Sunday, January 28, 2018

Koessler, Torgler, Feld, and Frey (2016) on Promising to Pay Your Taxes

Ann-Kathrin Koessler, Benno Torgler, Lars P. Feld, and Bruno S. Frey, “Commitment to Pay Taxes: A Field Experiment on the Importance of Promise.” Tax and Transfer Policy Institute, Australian National University, Working Paper 10/2016, November 29, 2016 [pdf here].

 A natural field experiment (n≈2000) is conducted in Switzerland (in 2013); the subjects, Swiss taxpayers, do not know that they are taking part in an experiment. 

 The experiment concerns whether it is possible to encourage timely tax payments by having taxpayers voluntarily promise to remit their taxes on time. One potentially confounding factor, however, is that a new “dunning” policy for late taxpayers is enacted concurrently with the experiment. 
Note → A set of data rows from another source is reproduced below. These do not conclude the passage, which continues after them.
-- ==== Sys2Proof/Machine/FrameParser.lean ====
section
/-! DEFINITION. FP.FEED and the five transitions of the STX/ETX parser (42_frame_parser.md). -/

namespace Sys2Proof.Machine

/-! ## The buffer primitives (rule R142) -/

/-- Clear: `clen <- 0`; the bytes are not touched. -/
def Parser.clear (q : Parser) : Parser := { q with clen := 0#10 }

/-- Append `x`: write it at `cbuf + clen`, then increment `clen`. -/
def Parser.append (p : Port) (x : Byte) (q : Parser) : Except Fault Parser :=
  if q.clen.toNat < Config.cmdCap then
    .ok { q with cbuf := Memory.write q.cbuf q.clen.toNat x, clen := q.clen + 1#10 }
  else .error (.cbufOutside p q.clen.toNat)

/-- The bytes at `i`, `i + 1`, … of a command buffer, `count` of them, in rising order. -/
def readCbuf (p : Port) (m : Memory) : Nat → Nat → Except Fault (List Byte)
  | _, 0 => .ok []
  | i, count + 1 =>
    match Memory.read m i with
    | none => .error (.cbufUnwritten p i)
    | some b =>
      match readCbuf p m (i + 1) count with
      | .error f => .error f
      | .ok bs => .ok (b :: bs)

/-- Emit: the bytes at 0 to `clen - 1`. -/
def Parser.emit (p : Port) (q : Parser) : Except Fault (List Byte) :=
  readCbuf p q.cbuf 0 q.clen.toNat

/-- `cmd(p)`: the meaningful content of the command buffer (10_state.md rule R30). -/
def Parser.cmd (q : Parser) : List Byte :=
  (List.range q.clen.toNat).filterMap (Memory.read q.cbuf)

/-! ## The transitions, on the byte after inversion -/

/-- Clear and append STX, go to or stay in `WaitETX` (rules R137, R139). -/
def feedStart (p : Port) (q : Parser) : Except Fault (Parser × Option (List Byte)) :=
  match q.clear.append p Config.stx with
  | .error f => .error f
  | .ok q' => .ok ({ q' with pstate := .waitETX }, none)

/-- Append ETX, emit, clear, go to `WaitSTX` (rule R140). -/
def feedEnd (p : Port) (q : Parser) : Except Fault (Parser × Option (List Byte)) :=
  match q.append p Config.etx with
  | .error f => .error f
  | .ok q' =>
    match q'.emit p with
    | .error f => .error f
    | .ok bs => .ok ({ q'.clear with pstate := .waitSTX }, some bs)

/-- Append a byte; at 512 bytes emit and clear, staying in `WaitETX` (rule R141). -/
def feedOther (p : Port) (b : Byte) (q : Parser) : Except Fault (Parser × Option (List Byte)) :=
  match q.append p b with
  | .error f => .error f
  | .ok q' =>
    if q'.clen.toNat = Config.cmdCap then
      match q'.emit p with
      | .error f => .error f
      | .ok bs => .ok (q'.clear, some bs)
    else .ok (q', none)

/-- The transition function on `(state, byte after inversion)`: P2 to P6 (rule R135). -/
def feedParser (p : Port) (b : Byte) (q : Parser) : Except Fault (Parser × Option (List Byte)) :=
  match q.pstate with
  | .waitSTX => if b = Config.stx then feedStart p q else .ok (q, none)
  | .waitETX =>
    if b = Config.stx then feedStart p q
    else if b = Config.etx then feedEnd p q
    else feedOther p b q

/-- The condition a feed meets (60_exceptions.md rules R185, R186). -/
def feedCondition (b : Byte) (q : Parser) : Option Condition :=
  match q.pstate with
  | .waitSTX => if b = Config.stx then none else some .byteDropped
  | .waitETX =>
    if b = Config.stx then some .frameAbort
    else if b = Config.etx then none
    else if q.clen.toNat + 1 = Config.cmdCap then some .frameBufferOverflow
    else none

/-- The response that hands over what was emitted. -/
def frameResponse : Option (List Byte) → Response
  | none => .noFrame
  | some bs => .frame bs

/-- FP.FEED `p` of the byte `b` after inversion, on the block. -/
def feedBlock (p : Port) (b : Byte) (k : Block) : Except Fault (Block × Option (List Byte)) :=
  match feedParser p b (k.parser p) with
  | .error f => .error f
  | .ok (q, e) => .ok (k.setParser p q, e)

/-- The byte FP.FEED feeds: P1 (rule R136). -/
def State.fedByte (s : State) (raw : Byte) : Byte := feedByte s.activeCfg.bitInvert raw

/-- FP.FEED `p`, `raw` by agent `a`; refused unless `a` is `MAIN` (rules R135, R195). -/
def fpFeedAs (a : Agent) (p : Port) (raw : Byte) (s : State) : Host.Outcome State Fault Refusal :=
  if s.mayIssue a (.fpFeed p raw) then
    match feedBlock p (s.fedByte raw) s.block with
    | .error f => .fault f
    | .ok (k, e) =>
      .next ((s.withBlock k).answer a (some (.fpFeed p raw)) (frameResponse e)
        (feedCondition (s.fedByte raw) (s.block.parser p)))
  else .next (s.refuse a (.fpFeed p raw))

/-- FP.FEED, issued by MAIN (rule R135). -/
def execFpFeed (p : Port) (raw : Byte) (s : State) : Host.Outcome State Fault Refusal :=
  fpFeedAs .main p raw s

end Sys2Proof.Machine
end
 There are two “promise” treatments. In both cases, subjects are told that if they fill in and return a postcard promising to pay their taxes on time, and then do pay their taxes on time, they will be entered into a lottery. The differences between these two treatments is that in one case the lottery prize is cash  1000 Swiss francs  and in the other, the prize is a wellness spa trip for two, worth approximately 1000 Swiss francs. 

 Both promise treatments have parallel treatments that provide the same lottery to punctual payers, but that do not require or provide the option for the non-binding promise. A control treatment with no lottery or promise completes the collection. 

 Almost one-third of the subjects who are given an opportunity to promise to pay on time make the promise. The willingness to promise is a pretty strong signal both of whether you have paid on time in the past, and of whether you will pay on time this year. 

 Those who were in the spa lottery and who made the promise saw a significant jump in their compliance rates. But the lotteries with promise opportunities do not seem to do any better overall than the lotteries without the promise opportunities. 

 My takeaway, perhaps not as optimistic as that of the authors, is that the “promise” intervention is pretty weak tea.